▶ **EXERCISE GOAL**:
From the entries below, list each line with "exact".

*** DATA SHOWN ***

/-- What refuses a DCTRL in a session, by the fields of Table 21.5. -/
theorem dctrlRefused_session (session : s.dbg.session = some (al, fl, tag, x)) : dctrlRefused s r =
    if r.extractLsb' 48 16 ≠ tag then 1
    else if r.extractLsb' 32 16 &&& ~~~al ≠ 0 ∨ (dcOp r = 3 ∧ stepBad (regField r 10 2) (r.extractLsb' 32 16) = true) then 2
    else if r.extractLsb' 0 10 ≠ 0 ∨ 5 < dcOp r ∨ (dcOp r = 3 ∧ r.extractLsb' 16 16 = 0) then 3
    else 0 := by
  unfold dctrlRefused
  rw [session]
  dsimp only
  unfold dcMask
  rw [ofNat_regField]
  have field : ∀ (lo n : Nat) (y : BitVec n), (regField r lo n != y.toNat) = true ↔ r.extractLsb' lo n ≠ y := fun lo n y => by
    rw [bne_iff_ne, regField_eq]
    exact not_congr ⟨fun same => BitVec.eq_of_toNat_eq same, fun same => congrArg _ same⟩
  have reserved : (regField r 0 10 != 0) = true ↔ r.extractLsb' 0 10 ≠ 0 := field 0 10 0
  have count : (regField r 16 16 == 0) = true ↔ r.extractLsb' 16 16 = 0 := by
    rw [beq_iff_eq, regField_eq]
    exact ⟨fun same => BitVec.eq_of_toNat_eq same, fun same => congrArg BitVec.toNat same⟩
  simp only [field, reserved, count, Bool.or_eq_true, Bool.and_eq_true, bne_iff_ne, beq_iff_eq, decide_eq_true_eq, or_assoc]

theorem stepBad_iff (m : BitVec 16) : stepBad (regField r 10 2) m = true ↔
    (r.extractLsb' 10 2 = 2 ∧ m &&& 0xFFF8 ≠ 0) ∨ (r.extractLsb' 10 2 = 3 ∧ m &&& 0xFFF7 ≠ 0) := by
  unfold stepBad
  rw [regField_eq]
  simp only [Bool.or_eq_true, Bool.and_eq_true, bne_iff_ne, beq_iff_eq]
  rw [toNat_eq_iff _ 2 (by decide), toNat_eq_iff _ 3 (by decide)]
  rfl

end Dctrl

/-! ## Halting (R620, R621) -/

section Halts

variable {s : State} {m : BitVec 16} {cause : Nat}

theorem or_and_not (x y : BitVec 16) : x ||| y &&& ~~~x = x ||| y := by
  ext i
  simp only [BitVec.getElem_or, BitVec.getElem_and, BitVec.getElem_not]
  cases x[i] <;> cases y[i] <;> rfl

/-- The debug part after a halt. -/
def haltMarked (s : State) (m : BitVec 16) : State :=
  let new := m &&& ~~~s.dbg.halted
  s.onDebug fun d => { d with halted := d.halted ||| new,
                              haltedAt := d.haltedAt ++ (unitsOf new).map fun u => (u, s.clock.counter, s.clock.age),
                              haltTier := if d.halted == 0 then s.tiers.tier else d.haltTier }

/-- The back ends' samples are stale from a halt that names them. -/
def haltStale (s : State) (new : BitVec 16) : State :=
  if new.toNat.testBit 6 then s.each (List.finRange 24) fun n s => staleBegin s n 4 else s

theorem haltStale_alters (new : BitVec 16) : Alters [.chans] s (haltStale s new) := by
  unfold haltStale
  split
  · exact each_keeps (P := fun t => Alters [.chans] s t) (fun _ _ kept => frame_staleBegin (List.Subset.refl _) kept) (frame_refl _ s)
  · exact frame_refl _ s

*** End of DATA SHOWN ***

▶ **SOLUTION FOR THIS EXERCISE**:
    exact not_congr ⟨fun same => BitVec.eq_of_toNat_eq same, fun same => congrArg _ same⟩
    exact ⟨fun same => BitVec.eq_of_toNat_eq same, fun same => congrArg BitVec.toNat same⟩
  · exact each_keeps (P := fun t => Alters [.chans] s t) (fun _ _ kept => frame_staleBegin (List.Subset.refl _) kept) (frame_refl _ s)
  · exact frame_refl _ s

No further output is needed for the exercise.